Decoding problem when feeding CUvideodecoder manually


After integrating NVDEC into our video management system, I noticed that almost always, after creating new CUvideoparser, it skips first frame (intra) without feeding it into decoder. Since this behavior is problematic for our pipeline, I wrote a custom parser for H264 and populated the CUVIDPICPARAMS with its output.
This indeed solved my problem, but the decoded video starts getting artifacts on objects in motion. I compared the contents of CUVIDPICPARAMS filled from my parser and from CUvideoparser and there’s no apparent difference, except maybe picture index and frame index, which I guess have nothing to do with motion prediction decoding.

I desperately need an assistance with this issue (or maybe there’s a way to make CUvideoparser not to skip frames)

Best regards

I create a parser like this and I don’t lose the first frame.

// Create video parser
	memset(&parserInitParams, 0, sizeof(parserInitParams));
	parserInitParams.CodecType = Session.cuCodec;
	if (use_D3D == 1)
		parserInitParams.ulMaxNumDecodeSurfaces = 16;
		parserInitParams.ulMaxNumDecodeSurfaces = MAX_FRM_CNT;
	parserInitParams.ulErrorThreshold = 100;
	parserInitParams.ulMaxDisplayDelay = 4;
	parserInitParams.pUserData = &Session;
        Session.This_p = (void *) this;
	parserInitParams.pfnSequenceCallback = HandleVideoSequence;
	parserInitParams.pfnDecodePicture = HandlePictureDecode;
	parserInitParams.pfnDisplayPicture = HandlePictureDisplay;
	result = cuvidCreateVideoParser(&Session.cuParser, &parserInitParams);

I inject data by NALUs.
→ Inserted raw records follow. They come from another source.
-- ==== Sys2Proof/Word.lean ====
section
/-! DEFINITION. The two widths of the hardware: 8-bit data and 16-bit addresses and pairs (00_scope.md R4, R5). -/

namespace Sys2Proof

/-- An 8-bit byte: a register half or a memory cell (R5). -/
abbrev Byte := BitVec 8

/-- A 16-bit word: a register pair, `SP`, `PC` or an address; its arithmetic wraps modulo 65536 (R5, R65). -/
abbrev Word := BitVec 16

end Sys2Proof
end

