-- ==== Sys2Proof/Machine/Pseudocode.lean ====
section
/-! DEFINITION. The step as the spec's pseudocode writes it (35_step_cycle.md R101): `PC` moves at every byte read, the
registers are selected by the fields, and `F` is written as a byte. It is no part of `step`: it is what `step` is
compared with (R105 says the two orders of effects give the same state). -/

namespace Sys2Proof.Machine

/-- The pseudocode of R120, entered after the opcode fetch. -/
def pseudoLdRp (r : Rp) (s : State) : State :=
  let imm := readImm16 s
  write16 (rpPair r) imm.1 imm.2

/-- The pseudocode of R130, entered after the opcode fetch. -/
def pseudoLdR (r : R8) (s : State) : State :=
  let imm := readImm8 s
  write8 r imm.1 imm.2

/-- The pseudocode of R150. -/
def pseudoXor (r : R8) (s : State) : State :=
  let t := write8 .a (s.a ^^^ read8 r s) s
  writeF (if t.a = 0x00 then 0x80 else 0x00) t

/-- The pseudocode of R160: `F <- ((1 - t) << 7) | 0x20 | (F & 0x10)`. -/
def pseudoBit (n : BitVec 3) (r : R8) (s : State) : State :=
  let t : Byte := (read8 r s >>> n.toNat) &&& 1
  writeF (((1 - t) <<< 7) ||| 0x20 ||| (readF s &&& 0x10)) s

/-- The result of the step is returned to the host. -/
def returning (r : StepResult) (s : State) : State := { s with report := some r }

/-- `step(memory)`, complete (R101). -/
def pseudoStep (s : State) : State :=
  let a0 := s.pc
  let (op, s1) := fetchByte s
  if op = 0xCB then
    let a1 := s1.pc
    let (op2, s2) := fetchByte s1
    match classifyExtended op2 with
    | .bit n r => returning .ok (pseudoBit n r s2)
    | .unassigned => returning (.unimplementedOpcode op2 a1 .extended) s2
  else
    match classifyPrimary op with
    | .ldRpD16 r => returning .ok (pseudoLdRp r s1)
    | .ldRD8 r => returning .ok (pseudoLdR r s1)
    | .stHli => returning .ok (storeAtHl 1 s1)
    | .stHld => returning .ok (storeAtHl (-1) s1)
    | .xorR r => returning .ok (pseudoXor r s1)
    | .unassigned => returning (.unimplementedOpcode op a0 .primary) s1

end Sys2Proof.Machine
end

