/-- A state at the address `pc` with `bs` there and `HL = hl`. -/
def atTop (pc hl : Word) (bs : List Byte) : State := machine 0x5A10 0 0 hl 0 pc bs []

theorem witness_AddressesWrapAtTheTopOfMemory :
    memRead (atTop 0xFFFE 0 [0x31, 0xCD, 0xAB]).mem 0xFFFE = 0x31 ∧ memRead (atTop 0xFFFF 0 [0x31, 0xCD, 0xAB]).mem 0xFFFF = 0x31 ∧
    memRead (atTop 0xFFFF 0 [0xCB, 0x7F]).mem 0xFFFF = 0xCB ∧ memRead (atTop 0xFFFF 0 [0xAF]).mem 0xFFFF = 0xAF ∧
    read16 .hl (atTop 0 0xFFFF []) = 0xFFFF ∧ read16 .hl (atTop 0 0 []) = 0 := by decide

theorem witness_StepDependsOnlyOnRegistersAndMemoryContent :
    let s := busy [0x22]
    let s' := { s with report := some (.unimplementedOpcode 0x36 0 .primary) }
    StateInv s ∧ StateInv s' ∧ (∀ x : Word, memRead s'.mem x = memRead s.mem x) ∧
    s' = { s with mem := s'.mem, report := s'.report } ∧ s' ≠ s :=
  ⟨witness_state_inv_of_busy, witness_state_inv_of_busy, fun _ => rfl, rfl, by decide⟩

theorem witness_NoStepSetsSubtractOrCarry :
    (∃ t, step (busy [0xCB, 0x7C]) = .next t ∧ t.flags.c = true) ∧ ∃ t, step (busy [0x3E]) = .next t ∧ t.flags.n = true :=
  ⟨⟨_, rfl, by decide⟩, ⟨_, rfl, by decide⟩⟩

theorem witness_StepKeepsMemoryCanonical : StateInv (busy [0x22]) ∧ ∃ t, step (busy [0x22]) = .next t :=
  ⟨witness_state_inv_of_busy, _, rfl⟩

theorem witness_ResetAndLaunchHaveCanonicalMemory : StateInv State.reset ∧ StateInv (busy [0x22]) :=
  ⟨rfl, witness_state_inv_of_busy⟩

theorem witness_OnlyStoresChangeMemoryAndOnlyAtHl :
    StateInv (busy [0x22]) ∧ ∃ t, step (busy [0x22]) = .next t ∧ memRead t.mem 0xC000 ≠ memRead (busy [0x22]).mem 0xC000 :=
  ⟨witness_state_inv_of_busy, _, rfl, by decide⟩

theorem witness_InstructionsWriteOnlyTheirRegisters :
    CoreReg.half .h ∉ regsWritten .xorH ∧ ∃ t, exec .xorH (busy [0xAC]) = .next t := ⟨by decide, _, rfl⟩

/-- `A` is written and not read by LD A,d8 (the last clause), `SP` neither read nor written by XOR H. -/
theorem witness_InstructionsReadOnlyTheirRegisters :
    CoreReg.half .a ∉ regsRead (.ldAD8 0x5A) ∧ CoreReg.half .a ∈ regsWritten (.ldAD8 0x5A) ∧ CoreReg.sp ∉ regsRead .xorH := by
  decide

theorem witness_TheCoreNeverEndsARun : StateInv (busy [0x00]) := by rw [StateInv]; decide

theorem witness_EveryMemoryImageIsOneCanonicalMemory :
    let image : Word → Byte := fun x => if x = 0xFFFF then 0xAA else 0
    Memory.wf [(0xFFFF, 0xAA)] = true ∧ ∀ x : Word, memRead [(0xFFFF, 0xAA)] x = image x := by
  refine ⟨by decide, fun x => ?_⟩
  by_cases h : x = 0xFFFF
  · subst h; decide
  · have : ¬ (0xFFFF = x.toNat) := fun e => h (BitVec.eq_of_toNat_eq e.symm)
    simp only [memRead, Memory.lookup, if_neg this, if_neg h]
    rfl

theorem witness_ResetZeroesEveryRegisterAndKeepsMemory : (busy [0x22]).mem = (busy [0x22]).mem ∧ busy [0x22] ≠ State.reset := by
  decide

theorem witness_FlagAccessDisturbsNoOtherFlag : Flag.c ≠ Flag.z ∧ Flag.n ≠ Flag.h := by decide

end Sys2Proof.Tests
end

section
/-! How many opcodes of each family a page holds: the assigned ones are listed, the unassigned ones are the rest of the page. -/

namespace Sys2Proof.Laws.OpcodePages

open Sys2Proof.Machine

/-! The count of a page, for any split of it into assigned opcodes and the rest. -/

/-- On a page whose opcodes outside `assigned` are all unassigned, counting the opcodes of some families means counting
among the assigned ones and, when the unassigned family counts, adding all the rest (30_encoding.md R89). -/
theorem length_filter_page {page assigned : List Byte} {f : Byte → Family}
    (hnodup : assigned.Nodup) (hsub : assigned ⊆ page)
    (hrest : ∀ b ∈ page.diff assigned, f b = .unassigned) (P : Family → Bool) :
    (page.filter fun b => P (f b)).length =
      (assigned.map f).countP P + if P .unassigned then page.length - assigned.length else 0 := by
  have hperm : (assigned ++ page.diff assigned).Perm page :=
    List.subperm_append_diff_self_of_count_le (List.subperm_ext_iff.1 (hnodup.subperm hsub))
  have hlen : (page.diff assigned).length = page.length - assigned.length := by
    rw [← hperm.length_eq, List.length_append, Nat.add_sub_cancel_left]
  have hmap : (page.diff assigned).map f = List.replicate (page.length - assigned.length) .unassigned :=
    List.eq_replicate_iff.2 ⟨by rw [List.length_map, hlen], by simpa using hrest⟩
  calc (page.filter fun b => P (f b)).length
      = (page.map f).countP P := by rw [List.countP_map, List.countP_eq_length_filter]; rfl
    _ = ((assigned ++ page.diff assigned).map f).countP P := ((hperm.map f).countP_eq P).symm
    _ = _ := by rw [List.map_append, List.countP_append, hmap, List.countP_replicate]

/-! The bytes of the two pages. -/

/-- Every byte value once. -/
def opcodeBytes : List Byte := (List.range 256).map (BitVec.ofNat 8)

/-- The primary opcodes: every byte value but the prefix (30_encoding.md R87). -/
def primaryBytes : List Byte := opcodeBytes.filter (· != 0xCB)

theorem opcodeBytes_nodup : opcodeBytes.Nodup :=
  List.nodup_range.map_on fun m hm n hn h => by
    have := congrArg BitVec.toNat h
    simp only [BitVec.toNat_ofNat, List.mem_range] at this hm hn
    omega

@[simp] theorem mem_opcodeBytes (b : Byte) : b ∈ opcodeBytes :=
  List.mem_map.2 ⟨b.toNat, List.mem_range.2 b.isLt, by simp⟩

@[simp] theorem mem_primaryBytes {b : Byte} : b ∈ primaryBytes ↔ b ≠ 0xCB := by
  simp [primaryBytes]

@[simp] theorem length_opcodeBytes : opcodeBytes.length = 256 := by
  simp [opcodeBytes]

@[simp] theorem length_primaryBytes : primaryBytes.length = 255 := by
  have h : primaryBytes = opcodeBytes.erase 0xCB := (opcodeBytes_nodup.erase_eq_filter _).symm
  rw [h, List.length_erase_of_mem (mem_opcodeBytes _), length_opcodeBytes]

/-! The primary page (30_encoding.md R85). -/

/-- A primary opcode outside the list of R85 is unassigned, whatever bytes follow it. -/
theorem decodePrimary_of_not_mem_assignedPrimary {op : Byte} (h : op ∉ assignedPrimary) (b1 b2 : Byte) :
    decodePrimary op b1 b2 = .unimplPrimary op := by
  have hclass : ∀ b : Byte, b ∉ assignedPrimary → classifyPrimary b = .unassigned := by decide
  rw [decodePrimary, hclass op h]

/-- The families of the twenty assigned primary opcodes, in the order of R85. -/
theorem families_of_assignedPrimary :
    assignedPrimary.map (fun b => familyOf (decodePrimary b 0 0)) =
      [.loadPair .bc, .loadHalf .b, .loadHalf .c, .loadPair .de, .loadHalf .d, .loadHalf .e, .loadPair .hl, .store,
       .loadHalf .h, .loadHalf .l, .loadPair .sp, .store, .loadHalf .a, .xor .b, .xor .c, .xor .d, .xor .e, .xor .h,
       .xor .l, .xor .a] := by decide

/-- How many primary opcodes are of the families `P`. -/
theorem length_filter_primary (P : Family → Bool) :
    (primaryBytes.filter fun b => P (familyOf (decodePrimary b 0 0))).length =
      (assignedPrimary.map fun b => familyOf (decodePrimary b 0 0)).countP P + if P .unassigned then 235 else 0 := by
  have hprefix : (0xCB : Byte) ∉ assignedPrimary := by decide
  have hsub : assignedPrimary ⊆ primaryBytes := fun b hb => mem_primaryBytes.2 fun e => hprefix (e ▸ hb)
  have hrest : ∀ b ∈ primaryBytes.diff assignedPrimary, familyOf (decodePrimary b 0 0) = .unassigned := fun b hb => by
    have hmem : b ∉ assignedPrimary := ((opcodeBytes_nodup.filter _).mem_sdiff_iff.1 hb).2
    rw [decodePrimary_of_not_mem_assignedPrimary hmem, familyOf]
  rw [length_filter_page (by decide) hsub hrest, length_primaryBytes]
  rfl

/-! The extended page (30_encoding.md R86). -/

/-- The opcodes of the BIT instructions: what their encodings hold after the prefix. -/
def bitOpcodes : List Byte := bitInstructions.flatMap fun e => (encode e.1).drop 1

/-- An extended opcode outside 0x40 to 0x7F, or with selector 6, is unassigned. -/
theorem decodeExtended_of_assignedExtended_eq_false {op : Byte} (h : assignedExtended op = false) :
    decodeExtended op = .unimplExtended op := by
  have hclass : ∀ b : Byte, assignedExtended b = false → classifyExtended b = .unassigned := by decide
  rw [decodeExtended, hclass op h]

theorem mem_bitOpcodes_of_assignedExtended {op : Byte} (h : assignedExtended op = true) : op ∈ bitOpcodes := by
  revert op; decide

/-- The families of the BIT opcodes, in the order of 45_bit.md R161 to R167. -/
theorem families_of_bitOpcodes :
    bitOpcodes.map (fun b => familyOf (decodeExtended b)) = bitInstructions.map fun e => .bitTest e.2.2 := by decide

/-- How many extended opcodes are of the families `P`. -/
theorem length_filter_extended (P : Family → Bool) :
    (opcodeBytes.filter fun b => P (familyOf (decodeExtended b))).length =
      (bitInstructions.map fun e => .bitTest e.2.2).countP P + if P .unassigned then 200 else 0 := by
  have hrest : ∀ b ∈ opcodeBytes.diff bitOpcodes, familyOf (decodeExtended b) = .unassigned := fun b hb => by
    have hmem : b ∉ bitOpcodes := (opcodeBytes_nodup.mem_sdiff_iff.1 hb).2
    have hfree : assignedExtended b = false := by simpa using mt mem_bitOpcodes_of_assignedExtended hmem
    rw [decodeExtended_of_assignedExtended_eq_false hfree, familyOf]
  rw [length_filter_page (by decide) (fun b _ => mem_opcodeBytes b) hrest, length_opcodeBytes, families_of_bitOpcodes]
  rfl

/-- Settles O4: on each page the assigned opcodes are counted from their list, and the unassigned ones are the rest. -/
theorem opcodePagesHoldSeventySixInstructions : Obligations.OpcodePagesHoldSeventySixInstructions := by
  unfold Obligations.OpcodePagesHoldSeventySixInstructions
  intro pages bytes primary extended
  have hprimary (P : Family → Bool) : primary P = _ := length_filter_primary P
  have hextended (P : Family → Bool) : extended P = _ := length_filter_extended P
  simp only [hprimary, hextended, families_of_assignedPrimary]
  decide

end Sys2Proof.Laws.OpcodePages
end

section
/-! What an instruction of each family does, said once together with its length; and what the shared operations do to each
field and each register. -/

namespace Sys2Proof.Machine

/-! The operation of an instruction. -/

/-- The operations that are meanings of a family's instructions, with the length of those instructions
(30_encoding.md R88, R92). `exec_familyOp` ties it to `exec`. -/
inductive FamilyOp : Family → Nat → (State → State) → Prop where
  | loadPair (r : Rp) (imm : Word) : FamilyOp (.loadPair r) 3 (loadPair r imm)
  | loadHalf (r : R8) (imm : Byte) : FamilyOp (.loadHalf r) 2 (loadHalf r imm)
  | store (delta : Word) : FamilyOp .store 1 (storePostModify delta)
  | xor (r : R8) : FamilyOp (.xor r) 1 (xorWith r)
  | bitTest (n : BitVec 3) (r : R8) : FamilyOp (.bitTest r) 2 (bitTest n r)
  | unassignedPrimary (op : Byte) : FamilyOp .unassigned 1 (reportUnimplemented .primary op)
  | unassignedExtended (op : Byte) : FamilyOp .unassigned 2 (reportUnimplemented .extended op)

/-- Every instruction is, in every state, one operation of its family, and no state is without a next one. -/
theorem exec_familyOp (i : Instr) : ∃ f, FamilyOp (familyOf i) i.length f ∧ ∀ s, exec i s = .next (f s) := by
  cases i <;> exact ⟨_, by constructor, fun _ => rfl⟩

/-! The fields that a register write or an operation leaves or sets. -/

@[simp] theorem write16_rpPair_pc (r : Rp) (v : Word) (s : State) : (write16 (rpPair r) v s).pc = s.pc := by
  cases r <;> rfl
@[simp] theorem write16_rpPair_flags (r : Rp) (v : Word) (s : State) : (write16 (rpPair r) v s).flags = s.flags := by
  cases r <;> rfl

@[simp] theorem loadPair_pc (r : Rp) (v : Word) (s : State) : (loadPair r v s).pc = s.pc + 3 := by simp [loadPair]
@[simp] theorem loadPair_flags (r : Rp) (v : Word) (s : State) : (loadPair r v s).flags = s.flags := by simp [loadPair]
@[simp] theorem loadPair_mem (r : Rp) (v : Word) (s : State) : (loadPair r v s).mem = s.mem := by simp [loadPair]
@[simp] theorem loadPair_report (r : Rp) (v : Word) (s : State) : (loadPair r v s).report = some .ok := rfl

@[simp] theorem loadHalf_pc (r : R8) (v : Byte) (s : State) : (loadHalf r v s).pc = s.pc + 2 := by simp [loadHalf]
@[simp] theorem loadHalf_flags (r : R8) (v : Byte) (s : State) : (loadHalf r v s).flags = s.flags := by simp [loadHalf]
@[simp] theorem loadHalf_mem (r : R8) (v : Byte) (s : State) : (loadHalf r v s).mem = s.mem := by simp [loadHalf]
@[simp] theorem loadHalf_report (r : R8) (v : Byte) (s : State) : (loadHalf r v s).report = some .ok := rfl

@[simp] theorem storePostModify_pc (k : Word) (s : State) : (storePostModify k s).pc = s.pc + 1 := rfl
@[simp] theorem storePostModify_flags (k : Word) (s : State) : (storePostModify k s).flags = s.flags := rfl
@[simp] theorem storePostModify_mem (k : Word) (s : State) :
    (storePostModify k s).mem = memWrite s.mem (storeAddress s) s.a := rfl
@[simp] theorem storePostModify_report (k : Word) (s : State) : (storePostModify k s).report = some .ok := rfl

@[simp] theorem xorWith_pc (r : R8) (s : State) : (xorWith r s).pc = s.pc + 1 := rfl
@[simp] theorem xorWith_flags (r : R8) (s : State) : (xorWith r s).flags = xorFlags s.a (read8 r s) := rfl
@[simp] theorem xorWith_mem (r : R8) (s : State) : (xorWith r s).mem = s.mem := rfl
@[simp] theorem xorWith_report (r : R8) (s : State) : (xorWith r s).report = some .ok := rfl

@[simp] theorem bitTest_pc (n : BitVec 3) (r : R8) (s : State) : (bitTest n r s).pc = s.pc + 2 := rfl
@[simp] theorem bitTest_flags (n : BitVec 3) (r : R8) (s : State) :
    (bitTest n r s).flags = bitTestFlags n (read8 r s) s.flags := rfl
@[simp] theorem bitTest_mem (n : BitVec 3) (r : R8) (s : State) : (bitTest n r s).mem = s.mem := rfl
@[simp] theorem bitTest_report (n : BitVec 3) (r : R8) (s : State) : (bitTest n r s).report = some .ok := rfl

theorem reportUnimplemented_report_ne_ok (p : Page) (v : Byte) (s : State) :
    (reportUnimplemented p v s).report ≠ some .ok := nofun

/-! Reading a register after another one was written. -/

@[simp] theorem readReg_complete (r : CoreReg) (n : Word) (s : State) : readReg r (complete n s) = readReg r s := by
  rcases r with (_ | _) | _ | _ <;> rfl

@[simp] theorem readReg_withMem (r : CoreReg) (m : Memory) (s : State) : readReg r { s with mem := m } = readReg r s := by
  rcases r with (_ | _) | _ | _ <;> rfl

@[simp] theorem readReg_reportUnimplemented (r : CoreReg) (p : Page) (v : Byte) (s : State) :
    readReg r (reportUnimplemented p v s) = readReg r s := by
  rcases r with (_ | _) | _ | _ <;> rfl

theorem readReg_write8_of_ne {q : CoreReg} {r : R8} (h : q ≠ .half r) (v : Byte) (s : State) :
    readReg q (write8 r v s) = readReg q s := by
  cases q with
  | half q =>
    have hqr : q ≠ r := fun e => h (congrArg _ e)
    simp [readReg, read8_write8, hqr]
  | f => simp [readReg, readF]
  | sp => simp [readReg]

theorem readReg_write8_write8_of_notMem {q : CoreReg} {r r' : R8} (h : q ∉ [.half r, .half r']) (v v' : Byte) (s : State) :
    readReg q (write8 r v (write8 r' v' s)) = readReg q s := by
  obtain ⟨hr, hr'⟩ : q ≠ .half r ∧ q ≠ .half r' := by simpa using h
  rw [readReg_write8_of_ne hr, readReg_write8_of_ne hr']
Each NALU goes like this, where buf points to the NALU and len is its length:

pkt.flags = 0;
    pkt.payload_size = (unsigned long) len;
    pkt.payload = buf;
    pkt.timestamp = 0;  // not using timestamps
    cuvidParseVideoData(Session.cuParser, &pkt);

You should make sure you are injecting correct data, including SPS/PPS.

Well, my code is almost a clone of yours except for I use a different number for decoding surfaces. Tried to play with this param as well, but still the same. It swallows the first I frame without invoking any callback and after following P frame is submitted, it starts spitting out data for the decoder (starting obviously with I frame, submitted in past iteration). Of course, the I frame buffer includes SPS/PPS as well. Very weird behavior, for which I cannot get any clarification from NVIDIA guys.

That’s not weird at all. It’s standard re-ordering behavior.

But now you’re confusing me because you initially said the parser was losing the first frame. But now you are saying that you don’t get the I frame until you have submitted the P frame. That is normal.

Oh well, my bad - incorrect wording. I wonder then what’s the purpose of this behavior and is there any way to change it?

It’s a standard process to re-order frames for display. Consider the encode order:

I2 B0 B1 P5 B3 B4 P8 B6 B7 …

where the numbers are the display numbers, i.e., 0 is displayed first, etc.

The rule is that a decoded B frame is displayed immediately and the Is and Ps are delayed, i.e., decoding an I/P outputs the previous I/P. Then the decoder thinks like this:

decode I2, don’t output anything
decode B0, output it right away
decode B1, output it right away
decode P5, output I2
decode B3, output it right away
decode B4, output it right away
decode P8, output P5

Thereby the display order is achieved. Similar things happen for IPBBPBBPBB. The initial I won’t be output until the following P is decoded.

You can’t change this behavior but you don’t need to. Pace things on the output side, rather than the input side. I could explain that better if I knew exactly what you are trying to do.

Yes, it definitely makes sense in case where B frames are present, however the nature of security cameras is that they do not use B frames, at least by default. It’s usually a sequential IPPPIPPPI… stream, which makes me wonder why it still delays the first intra.

The decoder does not know that it will not encounter B frames.

Given that the decode rate is typically hundreds of frames per second, how would a 1-frame latency adversely affect your application?

Of course nothing wrong, in case the pipeline design is robust enough. I wish I had that luxury, but unfortunately we don’t always inherit the perfect codebase, eh? The whole pipiline I’m working with expects the same frame, that was submitted, to show up at the end, so the fact that the decoder introduces a delay drives the whole system crazy. Thanks for the help anyways!

deleted – gotta be careful where we cast our pearls



Competent engineers have a COURTESY not to insult each other without knowing all the details, which you obviously do not. Again, I appreciate your help, but your last comment was idiotic in its arrogance.